If your health care provider offers to call in a prescription without examining you, ask if a culture and sensitivity test should be done first. Sometimes patients need to take the lead in this matter. Yes, it can be a bit more inconvenient to go to the office or the laboratory, when you could simply stop at the pharmacy, but you will be better off if the test is done. If your health care provider does not want to do this test, ask why not.

If antibiotics are prescribed, take all of the pills exactly as they are prescribed. Never, ever save antibiotics for later use. The first problem with this approach is that you won' t treat your current infection completely, so the illness may come back with heartier bacteria that will be harder to kill. The second problem is that the antibiotics you' re saving may be completely inappropriate for a subsequent illness. Antibiotics are not the same, and a drug that may be ideal for one type of infection may be harmful for another type. In addition, if you take antibiotics on your own, don' t get better and finally see a health care provider, that partial antibiotic treatment can make it much more difficult to get reliable results from a culture and sensitivity test.

One hundred years ago, before antibiotics were discovered, infections were the leading cause of death in the United States. By 1990, pneumonia and TB were responsible for only 4% of all deaths. Antibiotics are truly wonder drugs. But, you shouldn't wonder about whether antibiotics are right for you. Work with your health care provider, and understand that if you have a common viral infection, what you really need is time, sleep, and some hot chicken soup.

 

Tips for Safe Antibiotic Use

  • Don' t demand antibiotics for every infection -- they don' t treat viruses.

  • Ask your health care provider about a culture and sensitivity test before you start taking antibiotics.

  • Resist the convenience of having antibiotics prescribed over the phone without an exam.

  • If antibiotics are prescribed, follow the instructions on the bottle exactly. If the pills are prescribed for 3 or 4 times a day, try to space them evenly throughout the day.

  • Keep taking the antibiotic until the prescription is finished, regardless of how soon you feel better.
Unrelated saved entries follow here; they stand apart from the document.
/-- What `waveDone` can change. -/
theorem waveDone_frame : ∀ x0 x1 x2, Frame [.link, .rings, .cnt, .execs, .parked, .ports, .sp, .spr, .mgt, .out] x0 (waveDone x0 x1 x2) := by
  intro x0 x1 x2
  unfold waveDone
  extract_lets +onlyGivenNames -underBinder y1
  try clear_value y1
  extract_lets +onlyGivenNames -underBinder y2
  try clear_value y2
  extract_lets +onlyGivenNames -underBinder y3
  try clear_value y3
  extract_lets +onlyGivenNames -underBinder y4
  try clear_value y4
  extract_lets +onlyGivenNames -underBinder y5
  try clear_value y5
  refine dataDone_frame _ _ _ _ _ (by rfl) ?_
  exact Frame.step (Frame.step ((State.modPort_frame _ _ _).mono rfl) (measureData_frame _ _ _ _) (by rfl)) (endExec_frame _ _ _ _) (by rfl)

/-- What `levelMapLoad` can change. -/
theorem levelMapLoad_frame : ∀ x0 x1 x2, Frame [.link, .rings, .cnt, .execs, .waiting, .parked, .ports, .sp, .spr, .mgt, .out, .nextId] x2 (levelMapLoad x0 x1 x2) := by
  intro x0 x1 x2
  unfold levelMapLoad
  extract_lets +onlyGivenNames -underBinder y1
  try clear_value y1
  extract_lets +onlyGivenNames -underBinder y2
  try clear_value y2
  refine command_frame _ _ _ _ _ _ _ _ (by rfl) ?_ ?_
  · exact (complete_frame _ _ _ _).mono rfl
  · exact (shadowNow_frame _ _ _ _ _).mono rfl

/-- What `waveTcompLoad` can change. -/
theorem waveTcompLoad_frame : ∀ x0 x1 x2, Frame [.link, .rings, .cnt, .execs, .waiting, .parked, .sp, .spr, .out, .nextId] x2 (waveTcompLoad x0 x1 x2) := by
  intro x0 x1 x2
  unfold waveTcompLoad
  extract_lets +onlyGivenNames -underBinder y1
  try clear_value y1
  extract_lets +onlyGivenNames -underBinder y2
  try clear_value y2
  extract_lets +onlyGivenNames -underBinder y3
  try clear_value y3
  exact (readCmd_frame _ _ _ _ _ _ _ _ _).mono rfl

/-- What `tcompDone` can change. -/
theorem tcompDone_frame : ∀ x0 x1 x2, Frame [.link, .rings, .cnt, .execs, .parked, .ports, .sp, .spr, .mgt, .out] x0 (tcompDone x0 x1 x2) := by
  intro x0 x1 x2
  unfold tcompDone
  extract_lets +onlyGivenNames -underBinder y1
  try clear_value y1
  extract_lets +onlyGivenNames -underBinder y2
  try clear_value y2
  extract_lets +onlyGivenNames -underBinder y3
  try clear_value y3
  exact (loadDone_frame _ _ _ _).mono rfl

/-- What `levelMapTransfer` can change. -/
theorem levelMapTransfer_frame : ∀ x0 x1 x2, Frame [.ports, .out] x2 (levelMapTransfer x0 x1 x2) := by
  intro x0 x1 x2
  unfold levelMapTransfer
  extract_lets +onlyGivenNames -underBinder y1
  try clear_value y1
  extract_lets +onlyGivenNames -underBinder y2
  try clear_value y2
  refine Frame.ite ?_ ?_
  · exact (sendMap_frame _ _ _).mono rfl
  · exact Frame.refl _ _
  •  Ask the pharmacist whether you should take the pills with meals or on an empty stomach.

  •  If you take birth control pills, ask if the antibiotic will make the contraceptive less effective.

  • Ask if you should avoid any foods while taking the antibiotic -- for example, you should avoid dairy products within two hours of taking an antibiotic from the tetracycline family.

  •  

    McCormick AW et al: Geographic diversity and temporal trends of antimicrobial resistance in Streptococcus pneumoniae in the United States. Nature Medicine March 3, 2003.